Filmmaker Laura Poitras walked onto the stage of the Dolby Theatre and accepted the Oscar for best documentary. She was nervous, and her voice wavered as she thanked those who helped make Citizenfour—her portrait of famed whistleblower Edward Snowden.

She thanked Snowden for leaking the information, then warned the audience about rampant, unchecked government surveillance. She told everyone that those in power are making too many decisions in secret—and that American citizens are losing the ability to check those decisions.

Then she walked off stage, and the camera cut to the ceremony’s host—the charming Neil Patrick Harris. “Edward Snowden, the subject of Citizenfour couldn’t be here tonight for some treason,” Harris said. The crowd of celebrities and filmmakers laughed, and ABC cut to commercial.

In the Oscar-winning film, Poitras chronicles the beginning of the Snowden saga. The film unfolds on computer screens, courts and hotel rooms.

Snowden—the CIA analyst turned whistleblower—is its focus. Which is exactly what he didn’t want.

Early in the doc, journalist Glenn Greenwald grills Snowden on how he wants to handle revealing himself to the world. Why is he leaking the information? Who is he? What does he hope to accomplish?

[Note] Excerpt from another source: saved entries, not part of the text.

/-- QUIET_DEADLINE: the request ends and the transmission begins. The first one builds the frame by the exchange's kind, with the tag
as its target stands, and marks the message of a DELIVER or BROADCAST transmitted; one from SETTLE sends the same frame again. The
generator holds the frame's CRC from the start (log 19). A frame's characters end in its CRC, which starts at 0xFFFF; and TXD over a
transmission is the lead-in of one bit time, then each character's start bit, its data bits least significant first and its stop
bit, back to back, and high after the last character and after a contended one. -/
def Obligations.TransmissionRule : Prop :=
  (∀ (s : State) (q : Quiet) (r : InFlight), s.port.inReset = false → s.line.quiet = some q → s.engine.record = some r →
    let time := max s.now q.quietAt
    let sends := fun (chars : List Byte) (tag : Option (BitVec 4)) (bs : Vector Buffer 24) =>
      let x : Transmission := {
        chars := chars
        begun := time
        compared := 0
        echoCheck := s.line.cfg.lopt.getLsbD 7
        contended := false }
      let built : InFlight := { r with tag := tag, frame := chars }
      exec .quietDeadline s = .next (finish { s with
        now := time
        line := { s.line with quiet := none }
        pool := { s.pool with buffers := bs }
        engine := { s.engine with state := .sending, record := some built }
        framer := { s.framer with
          mode := .echo
          driverEnable := true
          tx := some x
          crcGen := crcOf ((chars.drop 1).take (chars.length - 3))
          rx := .idle
          gap := none } })
    let marked := fun b : BufIx => s.pool.buffers.set b { s.pool.buffers[b] with transmitted := true }
    (s.engine.state = .settle → sends r.frame r.tag s.pool.buffers) ∧
    (s.engine.state = .settleWait →
      (∀ (i : EntryIx) (b : BufIx), r.exch = .poll i b →
        let tag : BitVec 4 := match s.table[i].lastTaken with | none => 0#4 | some n => 1#1 ++ n
        sends (frameChars s.table[i].address 1 tag []) (some tag) s.pool.buffers) ∧
      (∀ (i : EntryIx) (b : BufIx), r.exch = .deliver i b →
        let tag : BitVec 4 := (if s.table[i].fresh then 1#1 else 0#1) ++ s.table[i].nextNum
        sends (frameChars s.table[i].address 2 tag s.pool.buffers[b].payload) (some tag) (marked b)) ∧
      (∀ a : Nat, r.exch = .probe a → sends (frameChars a 3 0#4 []) (some 0#4) s.pool.buffers) ∧
      ∀ b : BufIx, r.exch = .broadcast b →
        let tag : BitVec 4 := 0#1 ++ s.pool.broadcastNum
        sends (frameChars 127 4 tag s.pool.buffers[b].payload) (some tag) (marked b))) ∧
  (∀ (a kind : Nat) (tag : BitVec 4) (p : List Byte), ∃ crc : Word,
    frameChars a kind tag p = [0xB4#8, BitVec.ofNat 8 a, BitVec.ofNat 8 (16 * kind + tag.toNat), BitVec.ofNat 8 p.length] ++ p ++
      [crc.extractLsb' 8 8, crc.extractLsb' 0 8] ∧
    crc = crcOf ([BitVec.ofNat 8 a, BitVec.ofNat 8 (16 * kind + tag.toNat), BitVec.ofNat 8 p.length] ++ p)) ∧
  (crcOf [] = 0xFFFF#16 ∧ ∀ (bs : List Byte) (b : Byte), crcOf (bs ++ [b]) = crcByte (crcOf bs) b) ∧
  ∀ (s : State) (time : Nat),
    (s.framer.tx = none → txdAt s time = true) ∧
    ∀ x : Transmission, s.framer.tx = some x →
      let bitTime := 2 * Config.halfBit s.line.cfg.lrate
      let start := fun k : Nat => x.begun + bitTime + k * (10 * bitTime)
      (time < start 0 → txdAt s time = true) ∧
      (∀ (k : Nat) (c : Byte), x.chars[k]? = some c → (x.contended = true → k ≤ x.compared) →
        (start k ≤ time → time < start k + bitTime → txdAt s time = false) ∧
        (∀ j < 8, start k + (j + 1) * bitTime ≤ time → time < start k + (j + 2) * bitTime → txdAt s time = c.getLsbD j) ∧
        (start k + 9 * bitTime ≤ time → time < start (k + 1) → txdAt s time = true)) ∧
      (start x.chars.length ≤ time → txdAt s time = true) ∧
      (x.contended = true → start (x.compared + 1) ≤ time → txdAt s time = true)

/-- BABBLE_DEADLINE faults the line with cause BABBLE, and the fault act: the exchange, if there is one, is abandoned with cause
FAULT, the quiet request is dropped, and the line is FAULTED with LINE_FAULT behind the abandonment's records. PACE_EXPIRY ends
PACE_WAIT, which is an arrival. -/
def Obligations.FaultAndPaceRule : Prop :=
  (∀ (s : State) (q : Quiet), s.port.inReset = false → s.line.quiet = some q →
    s.line.state = .running ∨ s.line.state = .draining →
    exec .babbleDeadline s = .next (finish (lineFault 2#16 true { s with now := max s.now q.babbleAt }))) ∧
  (∀ (detail : Word) (rxdHigh : Bool) (s : State), s.line.state = .running ∨ s.line.state = .draining →
    let cut := abandon .fault rxdHigh s
    lineFault detail rxdHigh s = { cut with line := { cut.line with state := .faulted, quiet := none } }.posting
      [plainEvent .lineFault 0 0#8 detail.toNat]) ∧
  ∀ (s : State) (t : Nat), s.port.inReset = false → s.sched.paceTimer = some t →
    (s.sched.walk = .paceWait → exec .paceExpiry s = .next (finish { s with
      now := max s.now t
      sched := { s.sched with paceTimer := none, walk := .walking, lookDue := true } })) ∧
    (s.sched.walk ≠ .paceWait → exec .paceExpiry s = .next (finish { s with
      now := max s.now t
      sched := { s.sched with paceTimer := none } }))

/-! ## The exchange engine -/

/-- Framer reports in the engine's hands: kept in GUARD; in AWAIT a LEAD within the window starts the reply and a later one is
NO_REPLY; the header check; the payload into the reply buffer or the IDENT bytes; the failures that lead to DRAIN; and quiet after
a discard, which ends DRAIN. That every kind of report is kept in GUARD, and not only the four R53 names, is log 24. -/
def Obligations.ReportRule : Prop :=
  ∀ (s : State) (r : InFlight), s.engine.record = some r →
    let draining := fun t : State => { t with
      engine := { t.engine with
        state := .drain
        windowEnd := none
        takeLimit := none
        drainLimit := some (t.now + 64 * (20 * Config.halfBit t.line.cfg.lrate)) }
      framer := { t.framer with mode := .discard } }
    (∀ p : Report, s.engine.state = .guard →
      engineReport p s = { s with engine := { s.engine with kept := s.engine.kept ++ [p] } }) ∧
    (∀ edge window : Nat, s.engine.state = .await → s.engine.windowEnd = some window →
      (edge ≤ window → engineReport (.leadTaken edge) s =
        { s with engine := { s.engine with state := .receiving, windowEnd := none, takeLimit := none } }) ∧
      (window < edge → engineReport (.leadTaken edge) s = draining (failAttempt .noReply s))) ∧
    (s.engine.state = .receiving →
      let code := s.framer.hdrKindTag.toNat / 16
      let len := s.framer.hdrLength.toNat
      let good : List Nat := match r.exch with
        | .poll _ _ => [8, 9, 10]
        | .deliver _ _ => [11, 12, 13]
        | .probe _ => [14]
        | .broadcast _ => []
      let mine := s.framer.hdrAddress.toNat = 128 + frameAddress r.exch s
      let fits := (code ≤ 9 → len ≤ 48) ∧ (code = 14 → len = 3) ∧ (10 ≤ code → code ≤ 13 → len = 0)
      (frameAddress r.exch s ≤ 127 →
        (¬mine → engineReport .header s = draining (failAttempt .foreignAddress s)) ∧
        (mine → code ∉ good ∨ ¬fits → engineReport .header s = draining (failAttempt .unexpectedKind s)) ∧
        (mine → code ∈ good → fits → engineReport .header s = s)) ∧
      (s.framer.mode = .discard →
        engineReport .overlength s = draining (failAttempt .overlength s) ∧
        engineReport .framing s = draining (failAttempt .framing s)) ∧
      engineReport .truncated s = decision (failAttempt .truncated s) ∧
      ∀ d : Byte,
        (∀ (i : EntryIx) (b : BufIx), r.exch = .poll i b → engineReport (.payloadByte d) s = { s with pool := { s.pool with
          buffers := s.pool.buffers.set b { s.pool.buffers[b] with payload := s.pool.buffers[b].payload ++ [d] } } }) ∧
        ∀ a : Nat, r.exch = .probe a →
          let more : InFlight := { r with identBytes := r.identBytes ++ [d] }
          engineReport (.payloadByte d) s = { s with engine := { s.engine with record := some more } }) ∧
    (s.engine.state = .drain → engineReport .quietAfterDiscard s = decision s)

Snowden says he wants to wait as long as possible before coming forward.

“I feel the modern media has a big focus on personalities,” he explains. “I’m a little concerned that the more we focus on that the more they’re going to use that as a distraction … I’m not the story.”

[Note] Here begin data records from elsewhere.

/-! ## The fields an update sets -/

@[simp] theorem withEntry_table (i : EntryIx) (e : Entry) (s : State) :
    (withEntry i e s).table = s.table.set i e := rfl
@[simp] theorem modEntry_table (i : EntryIx) (f : Entry → Entry) (s : State) :
    (modEntry i f s).table = s.table.set i (f s.table[i]) := rfl
@[simp] theorem modBuffer_buffers (b : BufIx) (f : Buffer → Buffer) (s : State) :
    (modBuffer b f s).pool.buffers = s.pool.buffers.set b (f s.pool.buffers[b]) := rfl
@[simp] theorem modBuffer_outbound (b : BufIx) (f : Buffer → Buffer) (s : State) :
    (modBuffer b f s).pool.outbound = s.pool.outbound := rfl
@[simp] theorem setMark_outbound (b : BufIx) (m : Mark) (s : State) :
    (setMark b m s).pool.outbound = s.pool.outbound := rfl
@[simp] theorem modBuffer_broadcast (b : BufIx) (f : Buffer → Buffer) (s : State) :
    (modBuffer b f s).pool.broadcast = s.pool.broadcast := rfl
@[simp] theorem setMark_broadcast (b : BufIx) (m : Mark) (s : State) :
    (setMark b m s).pool.broadcast = s.pool.broadcast := rfl
@[simp] theorem modBuffer_staged (b : BufIx) (f : Buffer → Buffer) (s : State) :
    (modBuffer b f s).pool.staged = s.pool.staged := rfl
@[simp] theorem setMark_staged (b : BufIx) (m : Mark) (s : State) :
    (setMark b m s).pool.staged = s.pool.staged := rfl
@[simp] theorem modBuffer_inbound (b : BufIx) (f : Buffer → Buffer) (s : State) :
    (modBuffer b f s).pool.inbound = s.pool.inbound := rfl
@[simp] theorem setMark_inbound (b : BufIx) (m : Mark) (s : State) :
    (setMark b m s).pool.inbound = s.pool.inbound := rfl
@[simp] theorem modBuffer_readPort (b : BufIx) (f : Buffer → Buffer) (s : State) :
    (modBuffer b f s).pool.readPort = s.pool.readPort := rfl
@[simp] theorem setMark_readPort (b : BufIx) (m : Mark) (s : State) :
    (setMark b m s).pool.readPort = s.pool.readPort := rfl
@[simp] theorem modBuffer_reserved (b : BufIx) (f : Buffer → Buffer) (s : State) :
    (modBuffer b f s).pool.reserved = s.pool.reserved := rfl
@[simp] theorem setMark_reserved (b : BufIx) (m : Mark) (s : State) :
    (setMark b m s).pool.reserved = s.pool.reserved := rfl
@[simp] theorem modBuffer_broadcastNum (b : BufIx) (f : Buffer → Buffer) (s : State) :
    (modBuffer b f s).pool.broadcastNum = s.pool.broadcastNum := rfl
@[simp] theorem setMark_broadcastNum (b : BufIx) (m : Mark) (s : State) :
    (setMark b m s).pool.broadcastNum = s.pool.broadcastNum := rfl
@[simp] theorem withOutbound_buffers (i : EntryIx) (bs : List BufIx) (s : State) :
    (withOutbound i bs s).pool.buffers = s.pool.buffers := rfl
@[simp] theorem withOutbound_broadcast (i : EntryIx) (bs : List BufIx) (s : State) :
    (withOutbound i bs s).pool.broadcast = s.pool.broadcast := rfl
@[simp] theorem withOutbound_staged (i : EntryIx) (bs : List BufIx) (s : State) :
    (withOutbound i bs s).pool.staged = s.pool.staged := rfl
@[simp] theorem withOutbound_inbound (i : EntryIx) (bs : List BufIx) (s : State) :
    (withOutbound i bs s).pool.inbound = s.pool.inbound := rfl
@[simp] theorem withOutbound_readPort (i : EntryIx) (bs : List BufIx) (s : State) :
    (withOutbound i bs s).pool.readPort = s.pool.readPort := rfl
@[simp] theorem withOutbound_reserved (i : EntryIx) (bs : List BufIx) (s : State) :
    (withOutbound i bs s).pool.reserved = s.pool.reserved := rfl
@[simp] theorem withOutbound_broadcastNum (i : EntryIx) (bs : List BufIx) (s : State) :
    (withOutbound i bs s).pool.broadcastNum = s.pool.broadcastNum := rfl
@[simp] theorem withOutbound_outbound (i : EntryIx) (bs : List BufIx) (s : State) :
    (withOutbound i bs s).pool.outbound = s.pool.outbound.set i bs := rfl
@[simp] theorem modBuffer_held (b : BufIx) (f : Buffer → Buffer) (s : State) :
    (modBuffer b f s).pool.held = s.pool.held := rfl
@[simp] theorem setMark_held (b : BufIx) (m : Mark) (s : State) :
    (setMark b m s).pool.held = s.pool.held := rfl
@[simp] theorem hostError_latch (h : HostError) (s : State) :
    (hostError h s).port.latch = s.port.latch.raise h := rfl
@[simp] theorem arrival_lookDue (s : State) :
    (arrival s).sched.lookDue = true := rfl
@[simp] theorem wake_lookDue (s : State) :
    (wake s).sched.lookDue = true := rfl
@[simp] theorem wake_run (s : State) :
    (wake s).sched.run = {} := rfl
@[simp] theorem wake_urgent (s : State) :
    (wake s).sched.urgent = s.sched.urgent := rfl
@[simp] theorem wake_ring (s : State) :
    (wake s).sched.ring = s.sched.ring := rfl
@[simp] theorem dropUrgent_table (i : EntryIx) (s : State) :
    (dropUrgent i s).table = s.table.set i { s.table[i] with urgentListed := false } := rfl
@[simp] theorem dropUrgent_urgent (i : EntryIx) (s : State) :
    (dropUrgent i s).sched.urgent = s.sched.urgent.filter fun j => j != i := rfl
@[simp] theorem listUrgent_table (i : EntryIx) (s : State) :
    (listUrgent i s).table = s.table.set i { s.table[i] with urgentListed := true } := rfl
@[simp] theorem listUrgent_urgent (i : EntryIx) (s : State) :
    (listUrgent i s).sched.urgent = s.sched.urgent ++ [i] := rfl
@[simp] theorem advanceTo_now (t : Nat) (s : State) :
    (advanceTo t s).now = max s.now t := rfl
@[simp] theorem quietRequest_state (s : State) :
    (quietRequest s).line.state = s.line.state := rfl
@[simp] theorem quietRequest_cfg (s : State) :
    (quietRequest s).line.cfg = s.line.cfg := rfl
@[simp] theorem quietRequest_isSome (s : State) :
    (quietRequest s).line.quiet.isSome = true := rfl
@[simp] theorem framerStop_driverEnable (h : Bool) (s : State) :
    (framerStop h s).framer.driverEnable = false := rfl
@[simp] theorem framerStop_tx (h : Bool) (s : State) :
    (framerStop h s).framer.tx = none := rfl
@[simp] theorem framerStop_guardEnd (h : Bool) (s : State) :
    (framerStop h s).framer.guardEnd = none := rfl
@[simp] theorem idleEngine_engine (s : State) :
    (idleEngine s).engine = {} := rfl
@[simp] theorem withEngineState_state (e : EngineState) (s : State) :
    (withEngineState e s).engine.state = e := rfl
@[simp] theorem withEngineState_record (e : EngineState) (s : State) :
    (withEngineState e s).engine.record = s.engine.record := rfl
@[simp] theorem modRecord_state (f : InFlight → InFlight) (s : State) :
    (modRecord f s).engine.state = s.engine.state := rfl
@[simp] theorem modRecord_record (f : InFlight → InFlight) (s : State) :
    (modRecord f s).engine.record = s.engine.record.map f := rfl
@[simp] theorem stopTimers_state (s : State) :
    (stopTimers s).engine.state = s.engine.state := rfl
@[simp] theorem stopTimers_record (s : State) :
    (stopTimers s).engine.record = s.engine.record := rfl
@[simp] theorem enterDrain_state (s : State) :
    (enterDrain s).engine.state = .drain := rfl
@[simp] theorem enterDrain_record (s : State) :
    (enterDrain s).engine.record = s.engine.record := rfl
@[simp] theorem withSweep_sweep (w : Sweep) (s : State) :
    (withSweep w s).sweep = w := rfl
@[simp] theorem modFramer_framer (f : Framer → Framer) (s : State) :
    (modFramer f s).framer = f s.framer := rfl
@[simp] theorem modPort_port (f : Port → Port) (s : State) :
    (modPort f s).port = f s.port := rfl

/-! ## The updates with cases -/

@[simp] theorem post_table (e : Event) (s : State) : (post e s).table = s.table := by unfold post; split <;> [split <;> rfl; rfl]
@[simp] theorem post_pool (e : Event) (s : State) : (post e s).pool = s.pool := by unfold post; split <;> [split <;> rfl; rfl]
@[simp] theorem post_params (e : Event) (s : State) : (post e s).params = s.params := by unfold post; split <;> [split <;> rfl; rfl]
@[simp] theorem post_sched (e : Event) (s : State) : (post e s).sched = s.sched := by unfold post; split <;> [split <;> rfl; rfl]
@[simp] theorem post_sweep (e : Event) (s : State) : (post e s).sweep = s.sweep := by unfold post; split <;> [split <;> rfl; rfl]
@[simp] theorem post_line (e : Event) (s : State) : (post e s).line = s.line := by unfold post; split <;> [split <;> rfl; rfl]
@[simp] theorem post_framer (e : Event) (s : State) : (post e s).framer = s.framer := by unfold post; split <;> [split <;> rfl; rfl]
@[simp] theorem post_engine (e : Event) (s : State) : (post e s).engine = s.engine := by unfold post; split <;> [split <;> rfl; rfl]
@[simp] theorem post_port (e : Event) (s : State) : (post e s).port = s.port := by unfold post; split <;> [split <;> rfl; rfl]
@[simp] theorem post_now (e : Event) (s : State) : (post e s).now = s.now := by unfold post; split <;> [split <;> rfl; rfl]
@[simp] theorem post_pending (e : Event) (s : State) : (post e s).pending = s.pending := by unfold post; split <;> [split <;> rfl; rfl]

Months later, Wired magazine profiled Snowden. The cover of the August 2014 issue depicted a pensive man cradling an American flag to his heart. The issue devoted 1,000 words to the photo shoot.

Snowden is a star—whether he wanted it or not—and he’s risen to the occasion. Now the documentary about the early days of his stardom has won an Oscar, and his celebrity is firmly established.

Brazilian citizens bearing Snowden icons during a hearing about NSA surveillance. Praxis Films capture

Citizenfour is a good film. Poitras captures the paranoid and frenzied early days of the Snowden leaks so well because she herself has long lived under the watchful eye of America’s surveillance apparatus.

Poitras made a documentary in 2006 called My Country, My Country which chronicles the U.S. occupation of Iraq. It landed her on a watch list, which means traveling through an airport will almost guarantee law enforcement will pull her aside, examine and question her. It’s happened more times than she can remember.

Citizenfour captures the essence of both Snowden and his revelations. The whistleblower sits before the camera, describing to Greenwald and others exactly how the NSA captures and stores vast amounts of information.

The average American knows Snowden revealed that the U.S. government watches … well, everyone, but few realize exactly what he turned over to journalists or why.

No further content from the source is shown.